340:50-5-3. Persons who cannot be separate food benefit households

Revised 7-1-12

     Separate food benefit household status may not be granted to persons living together, as described in (1) through (4), even if they customarily purchase food and prepare meals for home consumption separate and apart from the others, except as otherwise specified in this Section.  Separate status may not be granted to:

  • (1) a spouse, ceremonial or common law, of a household member;

  • (2) children, 21 years of age and younger, living with their natural or adoptive parent(s) or stepparent(s); 

  • (3) children, 17 years of age and younger who live with and are under the parental control of an adult who is someone other than their natural or adoptive parent(s) or stepparent(s). 

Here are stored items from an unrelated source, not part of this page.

-- ==== Sys2Proof/Laws/Ops.lean ====
section
/-! SUPPORT. What each shared operation of Machine/Ops.lean and Machine/Operands.lean does, said once. -/

namespace Sys2Proof.Machine

/-! ### Reading and storing a byte at a word address -/

theorem Memory.read_write_word (m : Memory) (u w : Word) (v : Byte) :
    (m.write u.toNat v).read w.toNat = if w = u then v else m.read w.toNat := by
  rw [Memory.read_write]
  simp only [BitVec.toNat_inj]

theorem State.busAnswer_plain {s : State} {w : Word} (h : s.isIo w = false) :
    s.busAnswer w = s.mem.read w.toNat := by
  simp [State.busAnswer, h]

theorem State.busAnswer_io {s : State} {w : Word} (h : s.isIo w = true) :
    s.busAnswer w = Config.ioRead s.ioReads w := by
  simp [State.busAnswer, h]

theorem memWrite_wf (w : Word) (v : Byte) {s : State} (h : s.mem.wf = true) : (memWrite w v s).mem.wf = true :=
  Memory.write_wf _ _ _ w.isLt h

/-! ### The stack (10_state.md R13, R15, R16) -/

theorem stackAddr_toNat (sp : Byte) : (stackAddr sp).toNat = 256 + sp.toNat := by
  have := sp.isLt
  simp only [stackAddr, Config.stackBase, zext16, BitVec.toNat_add, BitVec.toNat_setWidth]
  change (256 + sp.toNat % 65536) % 65536 = _
  omega

@[simp] theorem stackAddr_inj (u v : Byte) : stackAddr u = stackAddr v ↔ u = v := by
  rw [← BitVec.toNat_inj, stackAddr_toNat, stackAddr_toNat, ← BitVec.toNat_inj]
  omega

section operations

variable (s : State)

@[simp] theorem push_a (v : Byte) : (push v s).a = s.a := by simp [push]
@[simp] theorem push_x (v : Byte) : (push v s).x = s.x := by simp [push]
@[simp] theorem push_y (v : Byte) : (push v s).y = s.y := by simp [push]
@[simp] theorem push_sp (v : Byte) : (push v s).sp = s.sp - 1#8 := by simp [push]
@[simp] theorem push_p (v : Byte) : (push v s).p = s.p := by simp [push]
@[simp] theorem push_pc (v : Byte) : (push v s).pc = s.pc := by simp [push]
@[simp] theorem push_nmiPending (v : Byte) : (push v s).nmiPending = s.nmiPending := by simp [push]
@[simp] theorem push_irqLine (v : Byte) : (push v s).irqLine = s.irqLine := by simp [push]
@[simp] theorem push_resetReq (v : Byte) : (push v s).resetReq = s.resetReq := by simp [push]
@[simp] theorem push_mem (v : Byte) : (push v s).mem = s.mem.write (stackAddr s.sp).toNat v := by simp [push]
@[simp] theorem push_ioRegions (v : Byte) : (push v s).ioRegions = s.ioRegions := by simp [push]
@[simp] theorem push_isIo (v : Byte) (u : Word) : (push v s).isIo u = s.isIo u := by simp [push]

@[simp] theorem pull_a  : ((pull s).2).a = s.a := by simp [pull]
@[simp] theorem pull_x  : ((pull s).2).x = s.x := by simp [pull]
@[simp] theorem pull_y  : ((pull s).2).y = s.y := by simp [pull]
@[simp] theorem pull_sp  : ((pull s).2).sp = s.sp + 1#8 := by simp [pull]
@[simp] theorem pull_p  : ((pull s).2).p = s.p := by simp [pull]
@[simp] theorem pull_pc  : ((pull s).2).pc = s.pc := by simp [pull]
@[simp] theorem pull_nmiPending  : ((pull s).2).nmiPending = s.nmiPending := by simp [pull]
@[simp] theorem pull_irqLine  : ((pull s).2).irqLine = s.irqLine := by simp [pull]
@[simp] theorem pull_resetReq  : ((pull s).2).resetReq = s.resetReq := by simp [pull]
@[simp] theorem pull_mem  : ((pull s).2).mem = s.mem := by simp [pull]
@[simp] theorem pull_ioRegions  : ((pull s).2).ioRegions = s.ioRegions := by simp [pull]
@[simp] theorem pull_isIo  (u : Word) : ((pull s).2).isIo u = s.isIo u := by simp [pull]

@[simp] theorem pull_fst : (pull s).1 = (s.setSp (s.sp + 1#8)).busAnswer (stackAddr (s.sp + 1#8)) := rfl

@[simp] theorem read16_a (w : Word) : ((read16 w s).2).a = s.a := by simp [read16]
@[simp] theorem read16_x (w : Word) : ((read16 w s).2).x = s.x := by simp [read16]
@[simp] theorem read16_y (w : Word) : ((read16 w s).2).y = s.y := by simp [read16]
@[simp] theorem read16_sp (w : Word) : ((read16 w s).2).sp = s.sp := by simp [read16]
@[simp] theorem read16_p (w : Word) : ((read16 w s).2).p = s.p := by simp [read16]
@[simp] theorem read16_pc (w : Word) : ((read16 w s).2).pc = s.pc := by simp [read16]
@[simp] theorem read16_nmiPending (w : Word) : ((read16 w s).2).nmiPending = s.nmiPending := by simp [read16]
@[simp] theorem read16_irqLine (w : Word) : ((read16 w s).2).irqLine = s.irqLine := by simp [read16]
@[simp] theorem read16_resetReq (w : Word) : ((read16 w s).2).resetReq = s.resetReq := by simp [read16]
@[simp] theorem read16_mem (w : Word) : ((read16 w s).2).mem = s.mem := by simp [read16]
@[simp] theorem read16_ioRegions (w : Word) : ((read16 w s).2).ioRegions = s.ioRegions := by simp [read16]
@[simp] theorem read16_isIo (w : Word) (u : Word) : ((read16 w s).2).isIo u = s.isIo u := by simp [read16]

    • (A) Per Chapter 4 of Title 10 of the Oklahoma Statutes, a minor may be considered emancipated if the district court confers upon the minor the rights of majority.

    • (B) The worker considers the child to be under parental control for purposes of this provision when he or she is financially or otherwise dependent on a member of the household.  • 1

    • (C) This provision does not apply to foster children or children placed in the home by the Developmental Disabilities Services Division (DDSD); or

  • (4) persons who live together and customarily purchase and prepare meals together except per OAC 340:50-5-1(5).

INSTRUCTIONS TO STAFF 340:50-5-3

Revised 7-1-12

1.(a) When the adult provides financial support for the child, the worker must also consider the relationship between the adult and child before determining the adult exercises parental control over the child.For example, a 16 year old girl lives with her 19 year old boyfriend.There are no other adults in the home.Due to the nature of their relationship as a couple, there is no parental control.The 16 year old is acting as an adult and can be considered head of her own household.

(b) Otherwise dependent means the adult provides guidance and exercises responsibility for the child as a parent does.For example, a 17 year old boy lives with his aunt and she provides guidance and exercises responsibility for him.He cannot be considered a separate food benefit household even if she does not provide financial support.